### WHAT YOU ARE ASKED TO DO
In the entries below, find the line containing "the composers, the" and the line containing "YieldsMem (.closeAll t) s (fun c _ =>". Copy those two lines and everything between them exactly, and only that.

SUPPLIED DATA: Begin

/-- CLOSE of a session, its idle timeout and CLOSE_ALL, in a module that runs and from every state, leave the crosspoint (routes, queues, staged takes),
the composers, the capture store, the frame store and the audio matrix as they were: what a session has had accepted outlives it. -/
def Obligations.ClosingKeepsTakes : Prop :=
  (∀ (s : State) (t : Nat),
    s.runs →
    YieldsMem (.closeAll t) s (fun c _ =>
      c.xpt = s.chip.xpt ∧ c.cmp = s.chip.cmp ∧ c.cap = s.chip.cap ∧ c.fst = s.chip.fst ∧ c.aud = s.chip.aud)) ∧
  (∀ (s : State) (t : Nat) (slot : Fin 16),
    s.runs →
    YieldsMem (.sessionIdleTimeout t slot) s (fun c _ =>
      c.xpt = s.chip.xpt ∧ c.cmp = s.chip.cmp ∧ c.cap = s.chip.cap ∧ c.fst = s.chip.fst ∧ c.aud = s.chip.aud)) ∧
  (∀ (s : State) (t : Nat) (slot : Fin 16) (body : List Byte),
    s.runs →
    YieldsMem (.close t slot body) s (fun c _ =>
      c.xpt = s.chip.xpt ∧ c.cmp = s.chip.cmp ∧ c.cap = s.chip.cap ∧ c.fst = s.chip.fst ∧ c.aud = s.chip.aud))

/-- For every module, every master, every session slot and every address: a bit of the word read that no field of the register tables covers is 0, and so
is every bit of a reserved address. -/
def Obligations.ReservedBitsReadZero : Prop :=
  ∀ (c : Chip) (master slot a k : Nat), (∀ f ∈ Regs.atAddr a, k < f.lo ∨ f.lo + f.width ≤ k) → (c.regWord master slot a).testBit k = false

/-- Two words that agree in every field of a register have the same effect when they are written to it, on the module and on the memories: a write that
sets reserved bits is completed and the reserved bits have no effect. Select registers and FAB.QUAR, whose rules reject values by the whole word
written (log entry 60), are left out. -/
def Obligations.ReservedBitsWriteNothing : Prop :=
  ∀ (c : Chip) (m : Tbl Byte) (master slot a : Nat) (v w : BitVec 32), selects a = false → a ≠ Reg.FAB_QUAR_MASTER.addr →
    (∀ f ∈ Regs.atAddr a, f.of v.toNat = f.of w.toNat) → c.regWrite m master slot a v.toNat = c.regWrite m master slot a w.toNat

/-- In a module that runs, a write of BOOT.CTRL whose KEY is not 0xC0DE, or without COLD_RESET, changes neither the module nor the memories, whatever is
selected; with COLD_RESET and the key the module goes into reset. -/
def Obligations.ColdResetNeedsItsKey : Prop :=
  (∀ (s : State) (t : Nat) (master : Fin 9) (slot : Fin 16) (v : BitVec 32),
    s.runs →
    (v.toNat / 65536 ≠ 0xC0DE ∨ bit v.toNat 0 = false) →
    exec (.registerWrite t master slot 0x60030000 v) s = .next { s with chip := s.upon t }) ∧
  (∀ (s : State) (t : Nat) (master : Fin 9) (slot : Fin 16) (v : BitVec 32),
    s.runs →
    v.toNat / 65536 = 0xC0DE →
    bit v.toNat 0 = true →
    YieldsMem (.registerWrite t master slot 0x60030000 v) s (fun c _ => c.run = .inReset))
end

SUPPLIED DATA: End

### SOLUTION TO THE EXERCISE
the composers, the capture store, the frame store and the audio matrix as they were: what a session has had accepted outlives it. -/
def Obligations.ClosingKeepsTakes : Prop :=
  (∀ (s : State) (t : Nat),
    s.runs →
    YieldsMem (.closeAll t) s (fun c _ =>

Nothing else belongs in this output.